Monday, August 30, 2010

Reflection #1

This past week’s trip to PEPFAR and learning about how HIV/AIDS affects not only this small portion of our country gave me very fluctuating feelings throughout the day. The shift was basically between distraught and impressed. Impressed because the two women we met were using personal initiative to fight for a cause that has been deemed incurable, and distraught because of the shocking statistics, and my own initial ignorance towards the matter. Although countless people (especially college aged students) have heard the safe-sex, or even abstinence only speech, I was distraught by how little I had originally known about countless options that are available and the many efforts that are being made to prevent and treat HIV/AIDS. It was not frustrating because of my own personal lack of information per se, but more because the whole point of the first presentation was to inform and educate. I do not consider myself to be naive or ignorant about the subject, but it really put the situation into perspective. Since many HIV/AIDS victims could have prevented the disease by just being informed or educated, and I, a college student who has heard this speech multiple times didn’t know about programs such as needle exchange, maybe society’s attitude towards sex and drugs is getting in the way of saving lives. Instead of worrying about taboo situations, we should address the problems for what they really are and work towards solving the problem instead of letting someone else deal with it as we judge the victims.
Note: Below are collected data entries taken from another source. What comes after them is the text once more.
/-- A free value's index, and the state with the counter advanced (log entry 2). -/
def takeFree (s : State) : Nat × State := (s.free, { s with free := s.free + 1 })

/-- A fresh age stamp. -/
def takeStamp (s : State) : Nat × State := (s.stamp, { s with stamp := s.stamp + 1 })

/-! Time -/

/-- An event due d cycles from now; at once, in this instant, when d is 0. -/
def schedule (s : State) (d : Nat) (e : Instr) : State :=
  if d = 0 then { s with todo := s.todo ++ [.ev e] } else { s with agenda := s.agenda ++ [⟨s.now + d, e⟩] }

/-- Events to be performed next, before what is left of this instant. -/
def pushEvs (s : State) (es : List Instr) : State := { s with todo := es.map Todo.ev ++ s.todo }

/-- Drop every event that satisfies a test from the agenda. -/
def cancel (s : State) (p : Instr → Bool) : State := { s with agenda := s.agenda.filter (fun d => !p d.ev) }

/-- Whether an event brings a part of one of core c's requests to its home. -/
def isReqEvent (c : Nat) : Instr → Bool
  | .requestDataArrival k _ _ => k == c
  | .memoryWritePerformed k _ _ => k == c
  | _ => false

/-- The context mark of a walk whose requester is gone: its failure is nobody's (R24). -/
def walkNobody : Nat := 0xFFFC

/-- Core c's thread leaves it: what is still on its way for its requests comes to no other thread, and what its walks find
to fail is kept for none (R24, R30). -/
def quietCore (s : State) (c : Nat) : State :=
  let s := cancel s (isReqEvent c)
  { s with
    todo := s.todo.filter (fun x => match x with
      | .ev i => !isReqEvent c i
      | _ => true),
    walks := s.walks.map (fun w => (w.1, if w.2.core = c ∧ w.2.cache < 3 then { w.2 with ctx := walkNobody } else w.2)),
    walkFails := s.walkFails.filter (fun w => w.core ≠ c || 3 ≤ w.cache) }

/-! Geometry (R16, R35, R36, R85, R398) -/

/-- Core id fields (R3): die, row, column. -/
def coreDie (c : Nat) : Nat := c / 512 % 4
def coreRow (c : Nat) : Nat := c / 16 % 32
def coreCol (c : Nat) : Nat := c % 16

/-- A core id that names a core of the yield map (R17, R85). -/
def coreLive (s : State) (c : Nat) : Bool := decide (c < 2048) && decide (coreRow c < 20) && s.plat.yield_.getLsbD c

/-- Cluster row and column (R35). -/
def clusterRow (c : Nat) : Nat := coreRow c / 4
def clusterCol (c : Nat) : Nat := coreCol c / 4

/-- The package-wide number of a core's cluster. -/
def clusterId (c : Nat) : Nat := coreDie c * 20 + clusterRow c * 4 + clusterCol c

/-- The core at position k of core c's cluster (R11). -/
def clusterCore (c k : Nat) : Nat :=
  coreDie c * 512 + (coreRow c - coreRow c % 4 + k / 4 % 4) * 16 + (coreCol c - coreCol c % 4 + k % 4)

/-- A core's own position in its cluster (R11). -/
def clusterPos (c : Nat) : Nat := coreRow c % 4 * 4 + coreCol c % 4

/-- Distance of two numbers. -/
def dist (a b : Nat) : Nat := a - b + (b - a)

/-- Stop distance of two cores of one die (R35). -/
def stopDist (a b : Nat) : Nat := dist (clusterRow a) (clusterRow b) + dist (clusterCol a) (clusterCol b)

/-- Distance from a core's cluster to its die's rail stop, cr = 2 and cc = 0 (R35). -/
def railDist (c : Nat) : Nat := dist (clusterRow c) 2 + clusterCol c

/-- Unloaded latency of a load from core t's slice issued by core c (R36). -/
def latency (c t : Nat) : Nat :=
  if c = t then 5
  else if coreDie c = coreDie t then (if clusterId c = clusterId t then 14 else 14 + 4 * stopDist c t)
  else 86 + 4 * (railDist c + railDist t)

/-- Ring position p of a core (R85). -/
def ringPos (c : Nat) : Nat :=
  320 * coreDie c + (if coreRow c % 2 = 0 then 16 * coreRow c + coreCol c else 16 * coreRow c + 15 - coreCol c)

/-- The core at a ring position. -/
def ringCore (p : Nat) : Nat :=
  let n := p % 320
  let r := n / 16
  p / 320 * 512 + r * 16 + (if r % 2 = 0 then n % 16 else 15 - n % 16)

/-! The physical map (R16, R17) -/

/-- What a physical address names. -/
inductive Target where
  | sram (core off : Nat)
  | hbm (h : Nat)
  | ctl (off : Nat)
  | absent
  deriving DecidableEq, Repr

/-- Base of the HBM range. -/
def hbmBase : Nat := 0x10000000000

/-- Base of control-register space. -/
def ctlBase : Nat := 0xF000000000000

/-- Set bits of a word. -/
def ones (w : Word) : Nat := ((List.range 64).filter (fun i => w.getLsbD i)).length

/-- NLIVE: the length of the live list (R64). -/
def nlive (s : State) : Nat := (s.hbm.live.toList.map ones).sum

/-- The live capacity in bytes (R64). -/
def hbmCap (s : State) : Nat := nlive s * 805306368

/-- The target of a physical address. -/
def targetOf (s : State) (pa : Nat) : Target :=
  if pa < 0x400000000 then
    (if coreLive s (pa / 0x800000) then .sram (pa / 0x800000) (pa % 0x800000) else .absent)
  else if hbmBase ≤ pa ∧ pa < hbmBase + hbmCap s then .hbm (pa - hbmBase)
  else if ctlBase ≤ pa ∧ pa < ctlBase + 0x100000000 then .ctl (pa - ctlBase)
  else .absent

/-- Whether an address lies in the SRAM range, whatever core it names (R22: the target class). -/
def inSram (pa : Nat) : Bool := decide (pa < 0x400000000)

/-- Whether an address lies in the HBM range. -/
def inHbm (pa : Nat) : Bool := decide (hbmBase ≤ pa ∧ pa < 0x20000000000)

/-- Whether an address lies in control-register space. -/
def inCtl (pa : Nat) : Bool := decide (ctlBase ≤ pa ∧ pa < ctlBase + 0x100000000)

/-- Frame of an HBM offset: LIVE and COMP (R70). -/
def frameOf (s : State) (h : Nat) : Bool × Bool := mgetD (false, false) (h / 65536) s.hbm.frames

/-- Change core c's slice. -/
def modSlice (s : State) (c : Nat) (f : Slice → Slice) : State := modCore s c (fun k => { k with slice := f k.slice })

/-! What a performed write of SRAM sets off: watches (R263) and probe slots (R55) -/

/-- Whether a watched value fires an entry (R262), at its width. -/
def watchFires (w : Watch) (m : Nat) : Bool :=
  let n := if w.w then 64 else 32
  let v := w.val.toNat % 2 ^ n
  match w.cmp with
  | 0 | 2 => m != v
  | 1 => m == v
  | 3 => decide (v ≤ m)
  | 4 => decide (m < v)
  | 5 => decide (asInt' n v ≤ asInt' n m)
  | _ => decide (asInt' n m < asInt' n v)
where
  /-- Signed reading of n bits. -/
  asInt' (n x : Nat) : Int := if 2 ^ (n - 1) ≤ x then (x : Int) - 2 ^ n else x

/-- Bytes a watch observes. -/
def watchLen (w : Watch) : Nat := if w.w then 8 else 4

/-- A slice's tracker is free again (R264). -/
def dropTracker (s : State) (core ent addr : Nat) : State :=
  modSlice s (addr / 0x800000) (fun x => { x with trackers := x.trackers.filter (· ≠ (core, ent)) })

/-- Evaluate the watches on bytes [pa, pa + n) after a write (R263): an entry that fires needs its tracker no more. -/
def evalWatches (s : State) (pa n : Nat) : State :=
  s.cores.foldl (fun s (ck : Nat × Core) =>
    match ck.2.thread with
    | none => s
    | some t =>
      let fires (w : Watch) : Bool := w.state == 1 && decide (w.addr < pa + n ∧ pa < w.addr + watchLen w)
        && watchFires w (memNat s.mem w.addr (watchLen w))
      if t.watch.any fires then
        t.watch.zipIdx.foldl (fun s w => if fires w.1 then
            modThread (dropTracker s ck.1 w.2 w.1.addr) ck.1 (fun t => { t with
              watch := t.watch.modify w.2 (fun w => { w with state := 2 }) })
          else s) s
      else s) s

/-- Slots of a core's probe region that the bytes [off, off + n) of its slice touch become DIRTY (R55). -/
def dirtySlots (s : State) (core off n : Nat) : State :=
  let p := (coreOf s core).probe
  let base := wf 22 14 p.cfg * 16384
  if p.slots.isEmpty || p.slots.all (fun js => js.2.state != 2 || js.2.ro
      || decide (off + n ≤ base + 2048 * js.1 ∨ base + 2048 * (js.1 + 1) ≤ off)) then s
  else modCore s core (fun k => { k with probe := { k.probe with slots := k.probe.slots.map (fun js =>
    if js.2.state == 2 && !js.2.ro && decide (base + 2048 * js.1 < off + n ∧ off < base + 2048 * (js.1 + 1)) then
      (js.1, { js.2 with state := 3 }) else js) } })

/-- What a write of SRAM bytes [pa, pa + n) sets off, whoever makes it: watches and probe slots (R55, R263). -/
def sramEffects (s : State) (pa n : Nat) : State := dirtySlots (evalWatches s pa n) (pa / 0x800000) (pa % 0x800000) n

/-- HBM bursts [lo, hi) written whole: their codes are good again (R46, R75, R77). -/
def freshBursts (h : Hbm) (lo hi : Nat) : Hbm :=
  { h with codes := h.codes.filter (fun c => decide (4 * c.1 < lo ∨ hi ≤ 4 * c.1)),
           badBursts := h.badBursts.filter (fun b => decide (b < lo ∨ hi ≤ b)),
           weakBursts := h.weakBursts.filter (fun b => decide (b < lo ∨ hi ≤ b)) }

/-! Recoding (R74, R75) -/

/-- The forms of a 128-byte block of a compressible frame, with their codes (R75). -/
inductive Form where
  | raw | packed | zero
  deriving DecidableEq, Repr

/-- BF16 element i of a block. -/
def bf16At (bs : List Byte) (i : Nat) : Nat := leNat ((bs.drop (2 * i)).take 2)

/-- E0: the least nonzero exponent of a block, 0 if there is none (R74). -/
def blockE0 (bs : List Byte) : Nat :=
  let es := ((List.range 64).map (fun i => bits 7 8 (bf16At bs i))).filter (· ≠ 0)
  match es with
  | [] => 0
  | e :: r => r.foldl min e

/-- The form a block is stored in (R74). -/
def blockForm (bs : List Byte) : Form :=
  let e0 := blockE0 bs
  if bs.all (· == 0) then .zero
  else if (List.range 64).all (fun i => let e := bits 7 8 (bf16At bs i); e == 0 || decide (e0 ≤ e ∧ e ≤ e0 + 6)) then
    .packed
  else .raw

/-- The code of a form (R75). -/
def formCode : Form → Nat
  | .raw => 0
  | .packed => 1
  | .zero => 2

/-- The 11 packed bits of an element: sign, delta, mantissa (R74). -/
def packElem (e0 v : Nat) : Nat :=
  let e := bits 7 8 v
  bits 15 1 v * 1024 + (if e = 0 then 7 else e - e0) * 128 + v % 128

/-- The element back from its 11 bits (R74). -/
def unpackElem (e0 p : Nat) : Nat :=
  let d := bits 7 3 p
  bits 10 1 p * 32768 + (if d = 7 then 0 else e0 + d) * 128 + p % 128

/-- The stored bytes of a block (R74). -/
def storeBlock (bs : List Byte) : List Byte :=
  match blockForm bs with
  | .zero => []
  | .raw => bs
  | .packed =>
    let e0 := blockE0 bs
    leBytes 96 (e0 + 2 ^ 16 * packElems 11 ((List.range 64).map (fun i => packElem e0 (bf16At bs i))))

/-- The block read back from its stored bytes (R74, R75). -/
def loadBlock (f : Form) (st : List Byte) : List Byte :=
  match f with
  | .zero => List.replicate 128 0
  | .raw => st
  | .packed =>
    let v := leNat st
    let e0 := v % 256
    leBytes 128 (packElems 16 ((List.range 64).map (fun i => unpackElem e0 (bits (16 + 11 * i) 11 v))))

/-- Bursts that a read or a write of a block takes, by its code (R75): four, three, or the code alone. -/
def codeBursts (code : Nat) : Nat :=
  match code with
  | 0 => 4
  | 1 => 3
  | _ => 1

/-- Whether a dredge window is open (R339). -/
def inWindow (s : State) : Bool := decide (s.now % 65536 < 2048)

/-- The stored code of block u (R75): the one its contents have, where no other is listed. -/
def blockCode (s : State) (u : Nat) : Nat :=
  (mget u s.hbm.codes).getD (formCode (blockForm (memBytes s.mem (hbmBase + 128 * u) 128)))

/-- The bursts that a read of unit u takes: of a 128-byte block those of its form (R75), else the one burst. -/
def unitBursts (s : State) (size u : Nat) : List Nat :=
  if size = 128 then (List.range (codeBursts (blockCode s u))).map (4 * u + ·) else [u]

/-- Why a unit cannot be read, as an HBM offset (R75, R77): the first uncorrectable burst that the read takes, or the
block whose code is 0b11. -/
def unitBad (s : State) (size u : Nat) : Option Nat :=
  match (unitBursts s size u).find? (fun b => s.hbm.badBursts.contains b) with
  | some b => some (32 * b)
  | none => if size = 128 && mget u s.hbm.codes == some 3 then some (128 * u) else none

/-- The merge read of a write that covers only part of a unit of HBM (R76 to R78): whether the write is dropped, and the bursts
corrected or not to be read, which are counted and reported at the next cycle. -/
def mergeRead (s : State) (size u : Nat) : Bool × State :=
  let bursts := unitBursts s size u
  let bad := bursts.filter (fun b => s.hbm.badBursts.contains b)
  let weak := bursts.filter (fun b => s.hbm.weakBursts.contains b && !bad.contains b)
  ((unitBad s size u).isSome,
   { s with hbm := { s.hbm with
      weakBursts := s.hbm.weakBursts.filter (fun b => !weak.contains b),
      unlogged := s.hbm.unlogged ++ weak.map (fun b => (32 * b, true)) ++ (bad.take 1).map (fun b => (32 * b, false)) } })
I’ve seen this situation firsthand by going to high school in Knoxville, TN where, handing out condoms in the hallways at school would be attacked by churches and parents alike when in fact it is places like this here the education is lacking the most, and the condoms could have potentially save a life. On a more positive note, I was truly excited to hear a college students talk so informatively about the disease in our own community and I was glad to hear about the PEPFAR speaker’s experience with AIDS vistims and how it affected her so much that she know works for this specific organization. I certainly believe that education is key to preventing the spread of HIV/AIDS. While there is no real “cure,” it is organizations and people like this who have been inspired to do something now, rather than later, and to think globally, yet act locally.

1 comment:

  1. I completely agree with everything you said. I just wanted to reiterate how ridiculous it is that we are still having the abstinence versus safe sex education debate. The main reason for this is the fact that we are primarily a Christian nation, that disapproves of any form of birth control. I hope that sometime in the very near future we will learn that safe sex education throughout the country will be an all around benefit.